Suppose a linear regression model: $$y \sim Normal(\beta X, \sigma)$$

For our purposes, assume $y$ is a univariate outcome and $X$ is a design matrix containing an intercept and one additional predictor, i.e. $\beta X = \beta_0 + \beta_1 x_1$. The Bayesian equivalent adds priors to $\beta$ and $\sigma$.

Sometimes, researchers specify multivariate priors on the entire $\beta$ vector such as (in matrix notation) $\beta \sim MVN(0, \Sigma)$ while in other cases they assign univariate priors on each element of the vector, such as $\beta_0 \sim N(0, \sigma_0)$ and $\beta_1 \sim N(0,\sigma_1)$.

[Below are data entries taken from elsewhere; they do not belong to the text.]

/-- Settles O34: the accepted click leaves `a` in LAST_TS, the stream keeps it there, and the next click is tested against it. -/
theorem rejectedClicksDoNotExtendWindow : Obligations.RejectedClicksDoNotExtendWindow := by
  intro s s' t u k a now x y z cs hclick hx haccepted hrun hlow hy hnext hz
  obtain ⟨x₀, _, hframe, hx₀⟩ := exec_next_encoder hclick
  obtain rfl : x₀.click s.w a = x := Option.some.inj (hx₀.symm.trans hx)
  have hlast : (x₀.click s.w a).lastTs = a := by rw [Encoder.click_of_accepts haccepted]
  obtain ⟨hw, y', hy', hlast', hcfg⟩ := lastTs_kept_without_accepted_click hx hrun hlow
  obtain rfl : y' = y := Option.some.inj (hy'.symm.trans hy)
  have hya : y'.lastTs = a := hlast'.trans hlast
  obtain ⟨y₀, hy₀, _, hz₀⟩ := exec_next_encoder hnext
  obtain rfl : y₀ = y' := Option.some.inj (hy₀.symm.trans hy)
  obtain rfl : y₀.click t.w now = z := Option.some.inj (hz₀.symm.trans hz)
  have hwidth : t.w = s.w := hw.trans hframe.w
  refine ⟨hya, ?_⟩
  rw [Encoder.click_out_click, Encoder.accepts_iff_emod, hya, hcfg, hwidth]

end Sys2Proof.Machine
end

section
/-! PROOF. Idle steps and reserved words (R115, R116): NOP is the idle step of the addressed encoder, the empty list of stimuli is
the idle step of all of them, and a reserved word stops the machine. -/

namespace Sys2Proof.Machine

/-! Nothing reaches the device -/

/-- A step in which nothing reaches the device emits no record (R141). -/
theorem State.idle_report_emission (r : Returned) (s : State) : (s.idle.report r).emission = none :=
  emission_of_allLow Encoder.idle_out

/-- Settles O11: the step is `quietStep`, which makes every encoder idle and reports that nothing came back. -/
theorem emptyInputsIsAnIdleStep : Obligations.EmptyInputsIsAnIdleStep := by
  intro s hin
  refine ⟨s.idle.report .nothing, step_nil hin, ?_, fun j x hx => ?_, ?_, hin, rfl, rfl, s.idle_report_emission _⟩
  · simp
  · rw [State.report_encoders, State.idle_encoders, List.getElem?_map, hx]
    rfl
  · rw [State.config_report, State.config_idle]

/-! NOP -/

/-- The words `00xx` are NOP, whatever `xx` is (R61, R64). -/
theorem decode_nopWords (w now : Nat) (a : Sample) : decode w (0b00#2 ++ a) now = .ok .nop := by
  have hop : (0b00#2 ++ a).extractLsb' 2 2 = 0b00#2 := BitVec.extractLsb'_append_eq_left
  simp [decode, hop]

/-- NOP completes on every encoder of the device; the frame and the encoder after it. -/
theorem exec_nop_completes {s : State} {x : Encoder} (h : s.encoders[s.sel]? = some x) :
    ∃ t, exec .nop s = .next t ∧ s.FrameOutside s.sel t ∧ t.encoders[s.sel]? = some x.idle :=
  exec_completes h

/-- Settles O15: the encoder after a NOP is the idle one. -/
theorem nopChangesNothing : Obligations.NopChangesNothing :=
  fun s _ hx => ⟨fun a now => decode_nopWords s.w now a, exec_nop_completes hx⟩

/-! Reserved words -/

/-- A word with op field `11` has no meaning (R65). -/
theorem decode_reservedWords {cmd : CmdWord} (h : cmd.extractLsb' 2 2 = 0b11#2) (w now : Nat) :
    decode w cmd now = .error .reservedOp := by
  simp [decode, h]

/-- A reserved word on the ports of any encoder, present or absent, is refused (R116). -/
theorem runDrive_of_reserved {k : Nat} {p : Ports} {s : State} (hr : p.rst = false)
    (hop : p.cmd.extractLsb' 2 2 = 0b11#2) : runDrive k p s = .refused .reservedCommand := by
  rw [runDrive, issue_of_reserved hr (decode_reservedWords hop _ _)]
  rfl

While the multivariate approach explicitly estimates the covariance between parameters, what does this mean for when a researcher may wish to specify multivariate versus univariate priors?

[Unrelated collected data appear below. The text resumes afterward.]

-- ==== Sys2Proof/Config.lean ====
section
/-! DEFINITION. What is fixed for one HD11 (spec R5): the fixed constants, the shape of the configuration (the ROMs
and parameters of R5, R40 to R43), its well-formedness (R40, R163), and the free values the spec leaves open (log 1 to 11). -/

namespace Sys2Proof

/-- `dimension` of a codebook, {2, 4} (R40). -/
inductive Dim where
  | pair
  | quad
  deriving DecidableEq, Repr

/-- The number of values one codeword yields. -/
def Dim.count : Dim → Nat
  | .pair => 2
  | .quad => 4

/-- One record of `CB_META` (R40). -/
structure CodeBook where
  dim : Dim
  signed : Bool
  offset : Nat
  modulus : Nat
  deriving DecidableEq, Repr

/-- `modulus^dimension`: the codeword indices are below it (R26, R41). -/
def CodeBook.indexBound (b : CodeBook) : Nat := b.modulus ^ b.dim.count

/-- One Huffman tree `HCB[cb]` (R41, R161). Finite and complete by its shape, which is R163 (a) and (b): every inner
node has two children and every bit sequence reaches a leaf. A leaf holds a codeword index (`u9`, R26). -/
inductive CodeTree where
  | leaf (idx : BitVec 9)
  | node (zero one : CodeTree)
  deriving DecidableEq, Repr, Inhabited

/-- The longest codeword of a tree, in bits. -/
def CodeTree.depth : CodeTree → Nat
  | .leaf _ => 0
  | .node l r => max l.depth r.depth + 1

/-- Every leaf index is below `n` (R163 (d)). -/
def CodeTree.leavesBelow (n : Nat) : CodeTree → Bool
  | .leaf i => decide (i.toNat < n)
  | .node l r => l.leavesBelow n && r.leavesBelow n

/-- Codewords are non-empty (R161): the root is no leaf. -/
def CodeTree.isNode : CodeTree → Bool
  | .leaf _ => false
  | .node _ _ => true

/-- Contents of the ROMs and values of the parameters: the rows of R5 marked "parameter", not yet known to be a
configuration of HD11. -/
structure RomTables where
  dimBoundary : Nat
  lmax : Nat
  /-- `QT`, the fractional bits of the cube-root table. -/
  qt : Nat
  sfOffset : Int
  /-- `POW2Q[0..3]` (R43). -/
  pow2q : List (BitVec 16)
  /-- `CBRT_TAB[0..1025]` (R42). -/
  cbrtTab : List (BitVec 32)
  /-- `CB_META[1..11]`, the record of id `cb` at place `cb - 1` (R40). -/
  books : List CodeBook
  /-- `HCB[1..11]`, the tree of id `cb` at place `cb - 1` (R41). -/
  trees : List CodeTree
  deriving DecidableEq, Repr

namespace Config

/-- `ESC_CB` (R5). -/
abbrev escCb : Nat := 11
/-- `ESC_SENTINEL` (R5). -/
abbrev escSentinel : Nat := 16
/-- `ESC_N0` (R5). -/
abbrev escN0 : Nat := 4
/-- `ESC_NMAX` (R5). -/
abbrev escNMax : Nat := 13
/-- `M_LIMIT` (R5). -/
abbrev mLimit : Nat := 8192
/-- `QTOP` (R5). -/
abbrev qTop : Nat := 30
/-- `DIRECT_MAX` (R5). -/
abbrev directMax : Nat := 1024
/-- `MAX_SECT` (R5). -/
abbrev maxSect : Nat := 128
/-- `MAX_SFBC` (R5). -/
abbrev maxSfbc : Nat := 128
/-- `MAX_NB` (R5). -/
abbrev maxNb : Nat := 64
/-- `MAX_BAND` (R5). -/
abbrev maxBand : Nat := 512
/-- `MAX_WIDTH` (R5). -/
abbrev maxWidth : Nat := 1024
/-- `NLINE` (R5). -/
abbrev nLine : Nat := 1024

/-- Free: the bit the external reader supplies at or past the end of the host's data, one draw each (R67, U4; log 4). -/
opaque freeBit : Nat → Bool
/-- Free: a 32-bit value the spec leaves open, one draw each (U2, U3, U5, U8, U9; log 5, 6, 8, 9). -/
opaque freeWord : Nat → BitVec 32
/-- Free: a natural number the spec leaves open (a counter's or the reader's position, U2, U9; log 5, 6). -/
opaque freeNat : Nat → Nat
/-- Free: what element `i` of a buffer holds after its contents became unspecified in draw `n` (U2, U9; log 5, 6). -/
opaque freeElem : (n i : Nat) → BitVec 32
/-- Free: `HCB[cb]` of the machine that `State.reset` describes: the spec gives no tree (N1, D9; log 11). -/
opaque hcb : Nat → CodeTree

end Config

/-- One codebook record is well-formed for id `cb` (R40). -/
def CodeBook.wf (dimBoundary cb : Nat) (b : CodeBook) : Bool :=
  (b.dim == if cb < dimBoundary then Dim.quad else Dim.pair)
    && decide (2 ≤ b.modulus) && decide (b.indexBound ≤ 512) && decide (b.offset < b.modulus)
    && (b.signed || b.offset == 0)
    && (cb != Config.escCb || (b.dim == .pair && !b.signed && b.modulus == 17))

/-- One tree is well-formed for its codebook (R163). -/
def CodeTree.wf (lmax : Nat) (b : CodeBook) (t : CodeTree) : Bool :=
  t.isNode && decide (t.depth ≤ lmax) && t.leavesBelow b.indexBound

/-- Books and trees from id `cb` on are well-formed, pairwise. -/
def RomTables.pairsWf (dimBoundary lmax : Nat) : (cb : Nat) → List CodeBook → List CodeTree → Bool
  | _, [], [] => true
  | cb, b :: bs, t :: ts => b.wf dimBoundary cb && t.wf lmax b && RomTables.pairsWf dimBoundary lmax (cb + 1) bs ts
  | _, [], _ :: _ => false
  | _, _ :: _, [] => false

/-- The tables are a configuration of HD11: R40, R163, the table lengths of R5, and `LMAX` at most 32. -/
def RomTables.wf (r : RomTables) : Bool :=
  r.books.length == 11 && r.trees.length == 11 && r.cbrtTab.length == 1026 && r.pow2q.length == 4
    && decide (r.lmax ≤ 32) && RomTables.pairsWf r.dimBoundary r.lmax 1 r.books r.trees

/-- The configuration of one HD11. Tables that are not well-formed are no configuration of HD11, so the model has no state
that holds them: that is how it refuses them (R163, R348, U6; log 13). No step writes it (R20, R344). -/
structure Rom extends RomTables where
  ok : toRomTables.wf = true
  deriving DecidableEq, Repr

/-- Configure an HD11 with the given tables: none where they are no configuration of HD11 (U6). -/
def RomTables.configure (r : RomTables) : Option Rom :=
  if h : r.wf = true then some { toRomTables := r, ok := h } else none

end Sys2Proof
end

  • I often see this employed in hierarchical models, but there is not necessarily any reason the multivariate distribution necessarily introduces a hierarchical structure since $\Sigma$ can simply be an identity matrix on the standardized coefficients - implying each coefficient is independent of the other.
  • In cases where groups of parameters must satisfy some constraints, such as unit simplex constraints, it makes sense that the parameters are necessarily correlated with each other and a multivariate prior is necessary. However, couldn't one also just write this out as a set of univariate priors with other parameters in the prior equations?